Even if the real reason is for self preservation and to make a better and stronger self.

I think a lot of the starting hurdles for many is guilt when doing something for themselves.

They cannot even contemplate how a healthy and aware self could spread out to those they care for.


----------



## separated2000 (Nov 10, 2012)

I'm not hurting a possible reconciliation by having zero contact with him, right? It hurts to see him so I'm moving forward and doing things for myself. I would like to R (if that door opens). So basically it's if he misses me or that he sees that he desires a family (providing not an additional family with another woman), correct? Again, there has been no infidelity. There's been hurtful words back and forth but he lost his brother, mom and sister all within 4 years.
_Posted via Mobile Device_


----------



## separated2000 (Nov 10, 2012)

So there has been a lot that has happened. I believe that the ones responding know my story.
_Posted via Mobile Device_


----------



## Chuck71 (Nov 5, 2012)

You're on the right track S2000. Guys are assimilated to show no emotion early. It's hard to convey them. All you can do is have him aware you are there to listen and will not pass judgement. I agree with not being around him, it makes it impossible to mourn and heal.


----------



## separated2000 (Nov 10, 2012)

Chuck71 said:


> You're on the right track S2000. Guys are assimilated to show no emotion early. It's hard to convey them. All you can do is have him aware you are there to listen and will not pass judgement. I agree with not being around him, it makes it impossible to mourn and heal.


How can I show him that without contact?
_Posted via Mobile Device_


----------



## BigMac (Oct 29, 2012)

separated2000 said:


> I'm not hurting a possible reconciliation by having zero contact with him, right? It hurts to see him so I'm moving forward and doing things for myself. I would like to R (if that door opens). So basically it's if he misses me or that he sees that he desires a family (providing not an additional family with another woman), correct? Again, there has been no infidelity. There's been hurtful words back and forth but he lost his brother, mom and sister all within 4 years.
> _Posted via Mobile Device_


You're doing great . Don't contact him at all , let him see what is out there , miss you and then he'll knock on your door !


----------



## BigMac (Oct 29, 2012)

separated2000 said:


> How can I show him that without contact?
> _Posted via Mobile Device_



No contact means " I don't care what you doing , how you doing , how you look etc " .

It is like you really moved on and doesn't give a crap about him !

Meanwhile work on you self . Mentally and psychically ! 

Lose weight , change your hair stile and color , buy new clothes , dress sexy ,tan , put the smile on your face , walk confident etc .

Then one day exchange the kids and act happy sexy , cool, firm and confident .

When you exchange the kids if you have a man friend with you ... you'll kill him ! He'll cry his a$$ off .

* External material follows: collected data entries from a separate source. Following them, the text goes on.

-- ==== Sys2Proof/Machine/Power.lean ====
section
/-!
DEFINITION. Power's commands (R399 to R415): entry into the low states, CLOSING, wakes, requests, the governor, and the thermal responses.
-/
namespace Sys2Proof.Machine

/-! ## Into the low states (R401, R402, R404) -/

/-- R402: the domain's limit. -/
def State.limitOf (s : State) (d : Nat) : Nat := (domCols d).foldl (fun m c => min m (s.regF (colBase c + 0x1C000) 1 0)) 2

/-- R402: the earliest nonzero PWR_CWAKE of the domain's colonies. -/
def State.cwakeOf (s : State) (d : Nat) : Option Nat :=
  (((domCols d).map fun c => (s.reg64 (colBase c + 0x1C004) (colBase c + 0x1C008)).toNat).filter fun w => decide (w ≠ 0)).foldl
    (fun m w => match m with | none => some w | some v => some (min v w)) none

/-- DOMAIN_QUIET_ENTRY: every core out of reset is in WFI, and the quiet domain enters IDLE. (log 93, DEDUCED) -/
def State.quietEntry (s : State) (d : Nat) : State :=
  let q := s.domAt d
  if q.st ≠ 0 ∨ q.phase ≠ 0 ∨ q.gate ∨ !s.domQuiet d then s else
  let s := each s (domCols d) fun s c =>
    let k := s.coreAt (coreOfCol c)
    if k.inReset then s else s.setCore (coreOfCol c) { k with wfi := true }
  s.setDom d { q with st := 1, quiet := true, quietSince := s.time }

/-- R402: the test against a minimum of `us` microseconds. -/
def State.longQuiet (s : State) (d us : Nat) : Bool :=
  match s.cwakeOf d with
  | some w => decide (s.time.toNat + 1000 * us ≤ w)
  | none => decide ((s.domAt d).quietSince.toNat + 1000 * us ≤ s.time.toNat)

/-- R405: the gate closes, and CLOSING begins. -/
def State.close (s : State) (d : Nat) (target : Nat) : State :=
  s.setDom d { s.domAt d with phase := 1, gate := true, target := BitVec.ofNat 3 target, entering := false, wakeReq := false }

/-- DOMAIN_IDLE_TIMEOUT: the domain has been quiet for `us` microseconds. -/
def State.idleTimeout (s : State) (d us : Nat) : State :=
  let q := s.domAt d
  if !q.quiet ∨ q.phase ≠ 0 ∨ q.wakeReq ∨ ¬(1 ≤ q.st.toNat ∧ q.st.toNat ≤ 2) ∨ !s.domQuiet d then s else
  let s := s.reach (BitVec.ofNat 64 (q.quietSince.toNat + 1000 * us))
  let w := s.reg (pwrBase + 0x300 + 4 * (d - 1))
  if 2 ≤ s.limitOf d ∧ s.longQuiet d (fld w 23 12) then s.close d 3
  else if 1 ≤ s.limitOf d ∧ s.longQuiet d (fld w 11 0) then s.setDom d { q with st := 2 }
  else s

/-- R404: the last access of a vault of a cistern domain. -/
def State.lastAccess (s : State) (d : Nat) : Nat :=
  (domCols d).foldl (fun m c => (tilesOfCol c).foldl (fun m t => max m (s.tileAt t).lastCisAccess.toNat) m) 0

/-- CISTERN_IDLE_TIMEOUT: no vault of the domain has been accessed for PWR_GOVCFG.cis_idle always-on cycles. -/
def State.cisIdle (s : State) (d : Nat) : State :=
  let q := s.domAt d
  if q.st ≠ 0 ∨ q.phase ≠ 0 ∨ q.gate then s
  else (s.reach (BitVec.ofNat 64 (s.lastAccess d + 40 * s.regF (pwrBase + 0x008) 31 16))).setDom d { q with st := 1 }

/-- CLOSING_COMPLETE: every access admitted before the gate closed has completed. A wake asked for meanwhile abandons it (R406). -/
def State.closed (s : State) (d : Nat) : State :=
  let q := s.domAt d
  if q.phase ≠ 1 ∨ q.entering then s
  else if q.wakeReq ∨ s.domEligible d then s.opened d
  else s.setDom d { q with entering := true }

/-- LOW_STATE_ENTRY_COMPLETE: the domain is in its target state; a wake asked for during entry begins. -/
def State.entered (s : State) (d : Nat) : State :=
  let q := s.domAt d
  if q.phase ≠ 1 ∨ !q.entering then s else
  let s := if d ≤ 64 ∧ q.target = 4 then s.loseTdom d else if 65 ≤ d ∧ d ≤ 80 ∧ q.target = 2 then s.loseCdom d else s
  let q := s.domAt d
  s.setDom d { q with st := q.target, target := 0, entering := false, phase := if q.wakeReq then 2 else 0, wakeReq := false }

/-! ## Wakes (R403, R405 to R407) -/

/-- CWAKE_TIME_REACHED. -/
def State.cwakeReached (s : State) (d : Nat) : State :=
  match s.cwakeOf d with
  | none => s
  | some w => (s.reach (BitVec.ofNat 64 w)).wakeUp d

Believe me, as a man I know how to make a man jealous and willing to pursue you.


----------



## Chuck71 (Nov 5, 2012)

S2000 from what you have said, you made it aware you're willing to listen, but he has to talk. You left your cards on the table. It's his call. Yes complete NC, let him know the prize he is losing. Tough love.


----------



## separated2000 (Nov 10, 2012)

BigMac said:


> No contact means " I don't care what you doing , how you doing , how you look etc " .
> 
> It is like you really moved on and doesn't give a crap about him !
> 
> ...


I am already a beautiful woman  it's not that I can't get another man, because I could in a second. I'm not looking to make him jealous, I'm looking to have peace.
_Posted via Mobile Device_


----------



## BigMac (Oct 29, 2012)

Make him jealous is the quickest way to get him back in my opinion .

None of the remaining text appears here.